• TO DO: Your answer should consist of each line below that includes the word "entry".

• DATA TO PROCESS:

/-- A left shift that loses no bit is a product with a power of x. -/
theorem bitPoly_shiftLeft {u w : Nat} (v : BitVec u) (i : Nat) (h : u + i ≤ w) :
    bitPoly (v.setWidth w <<< i) = bitPoly v * X ^ i := by
  ext n
  have hbit : (v.setWidth w <<< i).getLsbD n = (decide (i ≤ n) && v.getLsbD (n - i)) := by
    rw [BitVec.getLsbD_shiftLeft, BitVec.getLsbD_setWidth]
    rcases lt_or_ge n i with hi | hi
    · simp [hi]
    rcases lt_or_ge (n - i) u with hn | hn
    · simp [hi, show n < w by omega, show n - i < w by omega]
    · simp [BitVec.getLsbD_of_ge v _ hn]
  rw [coeff_mul_X_pow', coeff_bitPoly, coeff_bitPoly, hbit]
  split <;> simp_all

/-- Bits that are all clear can be cut off. -/
theorem bitPoly_setWidth {w : Nat} (v : BitVec w) (u : Nat)
    (h : ∀ n, u ≤ n → v.getLsbD n = false) : bitPoly (v.setWidth u) = bitPoly v := by
  ext n
  simp only [coeff_bitPoly, BitVec.getLsbD_setWidth]
  rcases lt_or_ge n u with hn | hn
  · simp [hn]
  · simp [h n hn]

theorem degree_bitPoly_lt {w : Nat} (v : BitVec w) : (bitPoly v).degree < w := by
  rw [degree_lt_iff_coeff_zero]
  intro n hn
  simp [coeff_bitPoly, BitVec.getLsbD_of_ge v n hn]

theorem bitPoly_injective {w : Nat} : Function.Injective (bitPoly (w := w)) := by
  intro v u h
  refine BitVec.eq_of_getLsbD_eq fun n _ => ?_
  have hn := congrArg (fun p => p.coeff n) h
  simp only [coeff_bitPoly] at hn
  cases hv : v.getLsbD n <;> cases hu : u.getLsbD n <;> simp_all

/-! ### The two loops of `fmul` (R16) -/

/-- The first loop is the product of polynomials. -/
theorem bitPoly_clmul (a b : Byte) : bitPoly (clmul a b) = bitPoly a * bitPoly b := by
  have passes (n : Nat) (hn : n ≤ 8) :
      bitPoly ((List.range n).foldl
        (fun r i => if b.getLsbD i then r ^^^ (a.setWidth 15 <<< i) else r) 0) =
      bitPoly a * ∑ i ∈ Finset.range n, if b.getLsbD i then X ^ i else 0 := by
    induction n with
    | zero => simp
    | succ n ih =>
      rw [List.range_succ, List.foldl_append, Finset.sum_range_succ, mul_add, ← ih (by omega)]
      simp only [List.foldl_cons, List.foldl_nil]
      split
      · rw [bitPoly_xor, bitPoly_shiftLeft a n (by omega)]
      · simp
  exact passes 8 le_rfl

theorem zero_clmul (b : Byte) : clmul 0x00 b = 0 :=
  bitPoly_injective (by simp [bitPoly_clmul])

theorem clmul_zero (a : Byte) : clmul a 0x00 = 0 :=
  bitPoly_injective (by simp [bitPoly_clmul])

/-- One pass of the second loop, at bit `i`. -/
def reducePass (r : BitVec 15) (i : Nat) : BitVec 15 :=
  if r.getLsbD i then r ^^^ (Config.reductionPoly.setWidth 15 <<< (i - 8)) else r

/-- The last `k` passes of the second loop, at the bits `k + 7` down to 8. -/
def reducePasses : Nat → BitVec 15 → BitVec 15
  | 0, r => r
  | k + 1, r => reducePasses k (reducePass r (k + 8))

theorem reduce_eq_reducePasses (r : BitVec 15) : reduce r = reducePasses 7 r := rfl

/-- From its top bit up, the shifted reduction polynomial has that one bit only. -/
theorem reductionPoly_shiftLeft_getLsbD {k n : Nat} (hk : k < 7) (hn : k + 8 ≤ n) :
    (Config.reductionPoly.setWidth 15 <<< k).getLsbD n = decide (n = k + 8) := by
  rcases hn.eq_or_lt with rfl | hlt
  · simp [Config.reductionPoly]
    omega
  · simp [BitVec.getLsbD_of_ge Config.reductionPoly (n - k) (by omega)]
    omega

/-- A pass clears its bit and sets none above it. -/
theorem reducePass_clears {r : BitVec 15} {k : Nat} (hk : k < 7)
    (h : ∀ n, k + 9 ≤ n → r.getLsbD n = false) :
    ∀ n, k + 8 ≤ n → (reducePass r (k + 8)).getLsbD n = false := by
  intro n hn
  by_cases hbit : r.getLsbD (k + 8) = true
  · rw [reducePass, if_pos hbit, BitVec.getLsbD_xor, Nat.add_sub_cancel,
      reductionPoly_shiftLeft_getLsbD hk hn]
    rcases hn.eq_or_lt with rfl | hlt
    · simp [hbit]
    · simp [h n hlt, show n ≠ k + 8 by omega]
  · rw [reducePass, if_neg hbit]
    rcases hn.eq_or_lt with rfl | hlt
    · simpa using hbit
    · exact h n hlt

theorem reducePasses_clears (k : Nat) (hk : k ≤ 7) (r : BitVec 15)
    (h : ∀ n, k + 8 ≤ n → r.getLsbD n = false) :
    ∀ n, 8 ≤ n → (reducePasses k r).getLsbD n = false := by
  induction k generalizing r with
  | zero => simpa [reducePasses] using h
  | succ k ih =>
    exact ih (by omega) _ (reducePass_clears (by omega) fun n hn => h n (by omega))

theorem reduce_clears (r : BitVec 15) : ∀ n, 8 ≤ n → (reduce r).getLsbD n = false :=
  reducePasses_clears 7 le_rfl r fun n hn => BitVec.getLsbD_of_ge r n hn

/-! ### The field as the residues of polynomials modulo 0x11b -/

/-- The reduction polynomial (R6, R16). -/
noncomputable def modulus : (ZMod 2)[X] := X ^ 8 + X ^ 4 + X ^ 3 + X + 1

theorem bitPoly_reductionPoly : bitPoly Config.reductionPoly = modulus := by
  simp [bitPoly, Finset.sum_range_succ, Config.reductionPoly, modulus]
  ring

theorem degree_modulus : modulus.degree = 8 := by unfold modulus; compute_degree!

theorem modulus_monic : modulus.Monic := by unfold modulus; monicity!

/-- The residue class of a byte's polynomial modulo the reduction polynomial. -/
noncomputable def residue (v : Byte) : AdjoinRoot modulus := AdjoinRoot.mk modulus (bitPoly v)

theorem bitPoly_modByMonic (v : Byte) : bitPoly v %ₘ modulus = bitPoly v :=
  (modByMonic_eq_self_iff modulus_monic).2 (degree_modulus ▸ degree_bitPoly_lt v)

theorem residue_injective : Function.Injective residue := by
  intro v u h
  have := congrArg (AdjoinRoot.modByMonicHom modulus_monic) h
  simp only [residue, AdjoinRoot.modByMonicHom_mk, bitPoly_modByMonic] at this
  exact bitPoly_injective this

@[simp] theorem residue_zero : residue 0#8 = 0 := by simp [residue]

@[simp] theorem residue_one : residue 1#8 = 1 := by simp [residue]

theorem residue_xor (a b : Byte) : residue (a ^^^ b) = residue a + residue b := by
  simp [residue, bitPoly_xor]

/-- A pass subtracts a multiple of the reduction polynomial, or nothing. -/
theorem mk_reducePass (r : BitVec 15) {k : Nat} (hk : k < 7) :
    AdjoinRoot.mk modulus (bitPoly (reducePass r (k + 8))) = AdjoinRoot.mk modulus (bitPoly r) := by
  unfold reducePass
  split
  · rw [bitPoly_xor, bitPoly_shiftLeft _ _ (by omega), bitPoly_reductionPoly]
    simp
  · rfl
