-- ==== Sys2Proof/Word.lean ====
section
/-!
DEFINITION. Word.lean: the word types and the sparse tables that the state is built of.
-/
namespace Sys2Proof

abbrev Byte := BitVec 8
/-- One operand of an element (R69). -/
abbrev Vec := BitVec 128
/-- A 64-byte line of memory (R5). -/
abbrev Line := BitVec 512

/-- A table of entries by number, sorted by number; a number that is not listed holds the default of its table. -/
abbrev Table (α : Type) := List (Nat × α)

end Sys2Proof
end

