-- ==== Sys2Proof/Machine/Table.lean ====
section
/-!
DEFINITION. Machine/Table.lean: reading and writing the sparse tables of the state, and small list operations.
-/
namespace Sys2Proof.Machine

/-- The entry of a number, if it is listed. -/
def tfind {α : Type} (t : Table α) (k : Nat) : Option α :=
  match t with
  | [] => none
  | (j, v) :: r => if j = k then some v else if k < j then none else tfind r k

/-- The entry of a number, or the table's default. -/
def tget {α : Type} (t : Table α) (k : Nat) (d : α) : α := (tfind t k).getD d

/-- Writes one entry. -/
def tset {α : Type} (t : Table α) (k : Nat) (v : α) : Table α :=
  match t with
  | [] => [(k, v)]
  | (j, w) :: r => if j = k then (k, v) :: r else if k < j then (k, v) :: (j, w) :: r else (j, w) :: tset r k v

/-- Removes one entry. -/
def terase {α : Type} (t : Table α) (k : Nat) : Table α :=
  match t with
  | [] => []
  | (j, w) :: r => if j = k then r.dropWhile (fun c => decide (c.1 ≤ k)) else if k < j then (j, w) :: r else (j, w) :: terase r k

/-- Replaces every listed entry. -/
def tmap {α : Type} (f : Nat → α → α) (t : Table α) : Table α := t.map fun p => (p.1, f p.1 p.2)

/-- The first element that a test accepts is replaced by the list `g` of it. -/
def replaceFirst {α : Type} (p : α → Bool) (g : α → List α) : List α → List α
  | [] => []
  | x :: xs => if p x then g x ++ xs else x :: replaceFirst p g xs

/-- Removes the first element that a test accepts. -/
def removeFirst {α : Type} (p : α → Bool) (l : List α) : List α := replaceFirst p (fun _ => []) l

/-- Numbers from 0 to n − 1. -/
def upto (n : Nat) : List Nat := List.range n

/-- The position of the i-th set bit of m counting upwards, among its lowest n bits (R383). -/
def nthSetBit (m : Nat) (n i : Nat) : Nat :=
  ((upto n).filter fun j => m.testBit j).getD i 0

/-- The number of set bits among the lowest n. -/
def popCount (m n : Nat) : Nat := ((upto n).filter fun j => m.testBit j).length

end Sys2Proof.Machine
end

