-- ==== Sys2Proof/Machine/Coherence.lean ====
section
/-!
DEFINITION. Machine/Coherence.lean: physical addresses (R380, R383), homes, the directory and cisterns (R360 to R378),
write-combining buffers and publication (R341, R351, R370), and the reads, writes and atomics that agents make of a line.
-/
namespace Sys2Proof.Machine

/-! ## Physical addresses (R380) -/

inductive PaClass where
  | gddr | window (die : Nat) | registers | reserved | peer (dev : Nat)
  deriving DecidableEq, Repr, Inhabited

def paLocal (pa : Nat) : Nat := pa % 2 ^ 47
def paDevice (pa : Nat) : Nat := pa / 2 ^ 47 % 32

/-- What the map of R380 holds at a physical address; another device's cistern window is not reachable. -/
def paClass (s : State) (pa : Nat) : PaClass :=
  let a := paLocal pa
  let dev := paDevice pa
  let win := decide (0x400000000000 ≤ a ∧ a < 0x400010000000)
  if dev != s.devid then
    if a < 0x5A00000000 || decide (0x600000000000 ≤ a ∧ a < 0x600100000000) then .peer dev else .reserved
  else if a < 0x5A00000000 then .gddr
  else if win then .window ((a - 0x400000000000) / 0x04000000)
  else if 0x600000000000 ≤ a ∧ a < 0x600100000000 then .registers
  else .reserved

/-- The line of a physical address, by its local address. -/
def lineNo (pa : Nat) : Nat := paLocal pa / 64

/-- The number of a line in cisterns, buffers and requests: lines of other devices have numbers of their own (R373). -/
def lineKey (s : State) (pa : Nat) : Nat := if paDevice pa = s.devid then lineNo pa else 2 ^ 46 + pa / 64

/-- The line's home is on a link peer: its requests wait for the answers of that peer. -/
def peerLine (ln : Nat) : Bool := decide (2 ^ 46 ≤ ln)

/-- Device of a line of a link peer. -/
def lineDev (ln : Nat) : Nat := (ln - 2 ^ 46) / 2 ^ 41 % 32

/-- Home well and channel of R383 under a placement descriptor. -/
def homeOf (pa : Nat) (d : BitVec 64) : Nat × Nat :=
  let wells := (d.extractLsb' 6 8).toNat
  let chan := (d.extractLsb' 14 4).toNat
  let st := paLocal pa / (256 * 2 ^ (d.extractLsb' 20 4).toNat)
  let k := if d.extractLsb' 28 2 == 1 then 1 else popCount wells 8
  let w := if d.extractLsb' 28 2 == 1 then nthSetBit wells 8 0 else nthSetBit wells 8 (st % k)
  (w, 4 * w + nthSetBit chan 4 (st / k % popCount chan 4))

/-- DIES of a placement descriptor: the cistern of a die may cache the page's lines (R384). -/
def dieCaches (d : BitVec 64) (die : Nat) : Bool := d.getLsbD (2 + die)

/-! ## Atomic operations (R86, R220) -/

def atomApply (op size : Nat) (old v c : Nat) : Nat :=
  let w := if size = 0 then 32 else 64
  let old := old % 2 ^ w
  let v := v % 2 ^ w
  let c := c % 2 ^ w
  if op = 0 then (old + v) % 2 ^ w
  else if op = 1 then old &&& v
  else if op = 2 then old ||| v
  else if op = 3 then old ^^^ v
  else if op = 4 then (if sext w old ≤ sext w v then old else v)
  else if op = 5 then (if sext w old ≤ sext w v then v else old)
  else if op = 6 then (if old ≤ v then old else v)
  else if op = 7 then (if old ≤ v then v else old)
  else if op = 8 then v
  else if old = c then v else old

• RESULT OF THIS TASK:
/-- The entry of a number, if it is listed. -/
/-- The entry of a number, or the table's default. -/
/-- Writes one entry. -/
/-- Removes one entry. -/
/-- Replaces every listed entry. -/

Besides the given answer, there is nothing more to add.